June 24, 2016

Transportive Tables: How Shea takes diners to a new place for dinner

While the sharp bite of ancho chili may transport your tastebuds to Mexico or a healthy dose of Old Bay can remind you of Cape Cod, a dining experience is about so much more than the food. From the design of the host stand to the music to the carved decoration on the end of the bar, every sensory aspect of a space comes together to create the full guest experience.

At Shea, we love stretching our creativity to design transportive restaurants—ones that immediately take the guest to a completely new place in the world, cohesive with the food but creating an overall vibe that really whisks diners away. It’s not about designing a “theme restaurant” or employing themed décor—it’s about using inspiration from our travels to other places to create an experience that literally takes guests someplace else, allowing them to share in that experience.

COV: Nantucket prep meets Lake Minnetonka views

Summer in Minnesota means lots of time by the lake, but there are times when being landlocked can be challenging, and the lake culture just doesn’t cut it—enter: COV, an eatery on the shores of Lake Minnetonka that takes its diners on a getaway to the East Coast and the Atlantic.

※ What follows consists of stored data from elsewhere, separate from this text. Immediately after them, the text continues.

-- ==== Sys2Proof/Tests/Slice0.lean ====
section
/-! SUPPORT. Tests and witnesses. Each expected value is the spec's: a vector T<n> or H<n> of 95_test_vectors, or the
pattern of 30_encoding R75 written out. Each `witness_<Obligation>` meets the hypotheses of that statement. -/

open Sys2Proof Sys2Proof.Machine

namespace Sys2Proof.Tests

/-! ### Small states -/

/-- The reset state with the word `w` at `pc`. -/
def holding (w : Word) (s : State) : State := s.writeBytes s.pc.toNat (bytesOfWord w)

/-- The state a step leaves; the state itself where the step stops. -/
def after (s : State) : State :=
  match step s with
  | .next t => t
  | .fault _ => s
  | .refused _ => s

/-- One step from reset with the word `w` at 0x200, in a state prepared by `f`. -/
def run (w : Word) (f : State → State) : State := after (holding w (f State.reset))

/-- The reset state under BNNN_MODE = jump_v0. -/
def withJumpV0 (s : State) : State := { s with params := { s.params with bnnnMode := .jumpV0 } }

/-- The number of stack entries in use, and the entry `stack[0]`. -/
def withStack (sp : Fin 17) (w : Word) (s : State) : State := { s with sp := sp, stack := s.stack.set 0 w }

/-- The cell in column `x` of row `y` turned over. -/
def flipped (x : Fin 64) (y : Fin 32) (s : State) : State := s.setFb (s.fb.flip ⟨x, y⟩)

/-- A faulted state: that of T3. -/
def faulted : State := State.reset.faultedWith .stackUnderflow 4 (some 0x00EE#16) none

/-! ### Well-formedness and the canonical form of memory -/

/-- Bnnn is ill-formed where BNNN_MODE is invalid, and is refused (R76, R108). -/
theorem test_bnnn_ill_formed :
    (Instr.jpV0 0x300#12).wellFormed .invalid = false ∧ (Instr.jpV0 0x300#12).wellFormed .jumpV0 = true ∧
    decode .invalid 0xB300#16 = .rejected (.optionalRowOff 0xB300#16) := by decide

/-- Addresses out of order, outside memory, or listed with what they read as anyway are refused. -/
theorem test_memory_ill_formed :
    Memory.wf defaultFont [(0x300, 1#8), (0x200, 1#8)] = false ∧ Memory.wf defaultFont [(0x200, 1#8), (0x200, 2#8)] = false ∧
    Memory.wf defaultFont [(0x1000, 1#8)] = false ∧ Memory.wf defaultFont [(0x200, 0#8)] = false ∧
    Memory.wf defaultFont [(0x000, 0xF0#8)] = false ∧ Memory.wf defaultFont [(0x000, 0#8), (0xFFF, 1#8)] = true := by
  decide

/-- Writing what an unlisted byte reads as removes the entry. -/
theorem test_write_back_unlists :
    ((State.reset.writeByte 0x300 1#8).writeByte 0x300 0#8).mem = [] := by decide

/-! ### Decoding: one word of each row, from its pattern (R75) -/

theorem test_decode_control_flow :
    decode .invalid 0x00E0#16 = .instr .cls ∧ decode .invalid 0x00EE#16 = .instr .ret ∧
    decode .invalid 0x1234#16 = .instr (.jp 0x234#12) ∧ decode .invalid 0x2210#16 = .instr (.call 0x210#12) ∧
    decode .invalid 0x3A42#16 = .instr (.seImm 0xA 0x42#8) ∧ decode .invalid 0x4B43#16 = .instr (.sneImm 0xB 0x43#8) ∧
    decode .invalid 0x5C70#16 = .instr (.seReg 0xC 7) ∧ decode .invalid 0x9D80#16 = .instr (.sneReg 0xD 8) ∧
    decode .jumpV0 0xBFFF#16 = .instr (.jpV0 0xFFF#12) := by decide

theorem test_decode_register_alu :
    decode .invalid 0x6A9C#16 = .instr (.ldImm 0xA 0x9C#8) ∧ decode .invalid 0x7203#16 = .instr (.addImm 2 3#8) ∧
    decode .invalid 0x8150#16 = .instr (.ldReg 1 5) ∧ decode .invalid 0x8121#16 = .instr (.orReg 1 2) ∧
    decode .invalid 0x8342#16 = .instr (.andReg 3 4) ∧ decode .invalid 0x8563#16 = .instr (.xorReg 5 6) ∧
    decode .invalid 0x8784#16 = .instr (.addReg 7 8) ∧ decode .invalid 0x89A5#16 = .instr (.subReg 9 0xA) ∧
    decode .invalid 0x8BC7#16 = .instr (.subnReg 0xB 0xC) ∧ decode .invalid 0x8DE6#16 = .instr (.shr 0xD 0xE) ∧
    decode .invalid 0x8F0E#16 = .instr (.shl 0xF 0) := by decide

theorem test_decode_addressing :
    decode .invalid 0xA300#16 = .instr (.ldI 0x300#12) ∧ decode .invalid 0xF41E#16 = .instr (.addI 4) ∧
    decode .invalid 0xFA29#16 = .instr (.ldF 0xA) ∧ decode .invalid 0xF033#16 = .instr (.ldB 0) ∧
    decode .invalid 0xF255#16 = .instr (.storeRegs 2) ∧ decode .invalid 0xFF65#16 = .instr (.loadRegs 0xF) := by decide

theorem test_decode_other :
    decode .invalid 0xC30F#16 = .instr (.rnd 3 0x0F#8) ∧ decode .invalid 0xE19E#16 = .instr (.skp 1) ∧
    decode .invalid 0xE2A1#16 = .instr (.sknp 2) ∧ decode .invalid 0xF30A#16 = .instr (.ldKey 3) ∧
    decode .invalid 0xD12F#16 = .instr (.drw 1 2 0xF) ∧ decode .invalid 0xF107#16 = .instr (.ldVDt 1) ∧
    decode .invalid 0xF015#16 = .instr (.ldDtV 0) ∧ decode .invalid 0xF218#16 = .instr (.ldStV 2) := by decide

/-- T19 to T27, one word of each illegal class (R76). -/
theorem test_decode_rejects :
    decode .invalid 0x0123#16 = .rejected (.noRow 0x0123#16) ∧ decode .invalid 0x0000#16 = .rejected (.noRow 0x0000#16) ∧
    decode .invalid 0x5121#16 = .rejected (.noRow 0x5121#16) ∧ decode .invalid 0x8128#16 = .rejected (.noRow 0x8128#16) ∧
    decode .invalid 0x812F#16 = .rejected (.noRow 0x812F#16) ∧ decode .invalid 0x9121#16 = .rejected (.noRow 0x9121#16) ∧
    decode .invalid 0xE0FF#16 = .rejected (.noRow 0xE0FF#16) ∧ decode .invalid 0xF0FF#16 = .rejected (.noRow 0xF0FF#16) ∧
    decodeBytes .invalid [0x12#8] = (.rejected .tooFewBytes, [0x12#8]) := by decide

/-- What the host asks of the decoder and the step on a table word. -/
theorem test_table_words :
    decodeTableWord 16 0xD125 = some (.drw 1 2 5) ∧ decodeTableWord 16 0xB300 = some (.jpV0 0x300#12) ∧
    (after (State.reset.withFetchWord 16 0x6A9C)).reg 0xA = 0x9C#8 ∧
    (after (State.reset.withFetchWord 16 0xB300)).pc = 0x300#16 := by decide

/-! ### Control flow -/

/-- T1. -/
theorem test_cls : (run 0x00E0#16 (flipped 63 31)).fb = Framebuffer.blank := by decide

/-- T2, T3. -/
theorem test_ret :
    (run 0x00EE#16 (withStack 1 0x206#16)).pc = 0x206#16 ∧ (run 0x00EE#16 (withStack 1 0x206#16)).sp = 0 ∧
    (run 0x00EE#16 id).status = .faulted ⟨.stackUnderflow, 4, 0x200#16, some 0x00EE#16, none⟩ := by decide

/-- T4. -/
theorem test_jp : (run 0x1234#16 id).pc = 0x234#16 := by decide

/-- T8, T7. -/
theorem test_call :
    (run 0x2400#16 (State.setPc · 0xFFE#16)).pc = 0x400#16 ∧
    (run 0x2400#16 (State.setPc · 0xFFE#16)).stack[0] = 0x1000#16 ∧
    (run 0x2210#16 (withStack 16 0x202#16)).status =
      .faulted ⟨.stackOverflow, 3, 0x200#16, some 0x2210#16, none⟩ := by decide

/-- T9 to T12. -/
theorem test_immediate_skips :
    (run 0x3342#16 (State.setReg · 3 0x42#8)).pc = 0x204#16 ∧ (run 0x3343#16 (State.setReg · 3 0x42#8)).pc = 0x202#16 ∧
    (run 0x4342#16 (State.setReg · 3 0x42#8)).pc = 0x202#16 ∧
    (run 0x4300#16 (State.setReg · 3 0x42#8)).pc = 0x204#16 := by decide

/-- T14 to T17. -/
theorem test_register_skips :
    (run 0x5120#16 (State.setReg · 2 8#8)).pc = 0x202#16 ∧ (run 0x5110#16 id).pc = 0x204#16 ∧
    (run 0x9120#16 (State.setReg · 2 8#8)).pc = 0x204#16 ∧ (run 0x9110#16 id).pc = 0x202#16 := by decide

/-- T18: a skip past the end of memory. -/
theorem test_skip_past_end : (run 0x3000#16 (State.setPc · 0xFFC#16)).pc = 0x1000#16 := by decide

/-- T110, and T25 with the row off. -/
theorem test_jp_v0 :
    (run 0xBFFF#16 (fun s => (withJumpV0 s).setReg 0 0xFF#8)).pc = 0x10FE#16 ∧
    (run 0xB300#16 id).status = .faulted ⟨.invalidInstruction, 1, 0x200#16, some 0xB300#16, none⟩ := by decide

/-! ### Register load and ALU -/

/-- T31, T35, T36. -/
theorem test_loads :
    (run 0x6A9C#16 id).reg 0xA = 0x9C#8 ∧ (run 0x7F02#16 (State.setReg · 0xF 0xFF#8)).reg 0xF = 1#8 ∧
    (run 0x8150#16 (State.setReg · 5 0x11#8)).reg 1 = 0x11#8 := by decide

/-- T37 to T39: VF is not reset. -/
theorem test_bitwise :
    (run 0x8121#16 (fun s => ((s.setReg 1 0x0F#8).setReg 2 0xF0#8).setReg 0xF 5#8)).reg 1 = 0xFF#8 ∧
    (run 0x8121#16 (fun s => ((s.setReg 1 0x0F#8).setReg 2 0xF0#8).setReg 0xF 5#8)).reg 0xF = 5#8 ∧
    (run 0x8122#16 (fun s => (s.setReg 1 0x3C#8).setReg 2 0x0F#8)).reg 1 = 0x0C#8 ∧
    (run 0x8123#16 (fun s => (s.setReg 1 0x3C#8).setReg 2 0x0F#8)).reg 1 = 0x33#8 := by decide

Designed with preppy summer getaways in mind, COV is the epitome of fresh East Coast aesthetics: a crisp color palette of blues and fresh whites dominates, oversize silver fish hang from the ceiling, and a full wall of operable windows overlooks the water and allows for seamless integration between the indoor space and the outdoor patio, which features comfortable wicker furniture, wood decking, and coastal landscaping in a boardwalk-style setting.

While it’s easy to see the inspiration of the Hamptons when you’re dining outside, the inside restaurant space is just as transportive (because winters do happen in Minnesota, after all). The window-filled wall still offers lake views and lets in an enormous amount of natural light, and the oak woods and accents (including a fireplace) inside bring warmth without dropping the East Coast illusion. Little details—buckles on the upholstered booths, white-and-blue striped fabric—maintain the oceanside vibe throughout the space.

The light, open space features a showpiece oyster bar, taking diners straight to Sheepshead Bay as they watch cooks shuck oysters and crack lobster claws from seats at the cool marble bar. Best of all, boat slips mean that you can dock your boat off the lake and come right in for the freshest of seafood—looking out over the waves is enough to make diners forget that it wasn’t caught right there.

Barrio: an on-the-border speakeasy in the heart of the city

The first Barrio location (and there was always meant to be more than one) was slated to open in 2008 on what’s often referred to as downtown Minneapolis’ Main Street—Nicollet Mall, the no-cars-allowed thoroughfare in the city where business lunches boom, patio space is prime, and happy hour is when downtown workers hold court.

First and foremost a tequila bar, Barrio adds class to the often-maligned spirit by offering more than 100 premium varieties and an upscale Latin-inspired street-food menu to match. So the restaurant needed to have a similarly sophisticated south-of-the-border vibe, without crossing the line into typical kitsch. We decided to go with a dark Latin Gothic design drawing inspiration from a Mexican church taken over by rebels and renegades.

Found artifacts and souvenirs blend effortlessly with reclaimed fixtures and custom-built furniture to create a space that’s comfortable and not stuffy, urban but not too street, with an air of adventure and mystery. Standout features include a bull’s skull, chandeliers dripping with crystals, a wall of Mexican masks, hand-painted murals, and a candelabra coated in wax drippings that are art in themselves.

Though the downtown Barrio—as well as its anteceding locations in Lowertown St. Paul and Edina’s bustling 50th and France neighborhood—is in the heart of an urban commercial area, that atmosphere is immediately replaced when customers step into the dark-wood enclave. The overall feel in the restaurant is intimate, sexy, a little gritty and a little brave, and it puts diners and drinkers in that mindset immediately. They order the creative-sounding tequila cocktail or branch out to try the huitlacoche empanadas. It’s the restaurant atmosphere that influences them, pushes them, and puts them right in that Mexican speakeasy.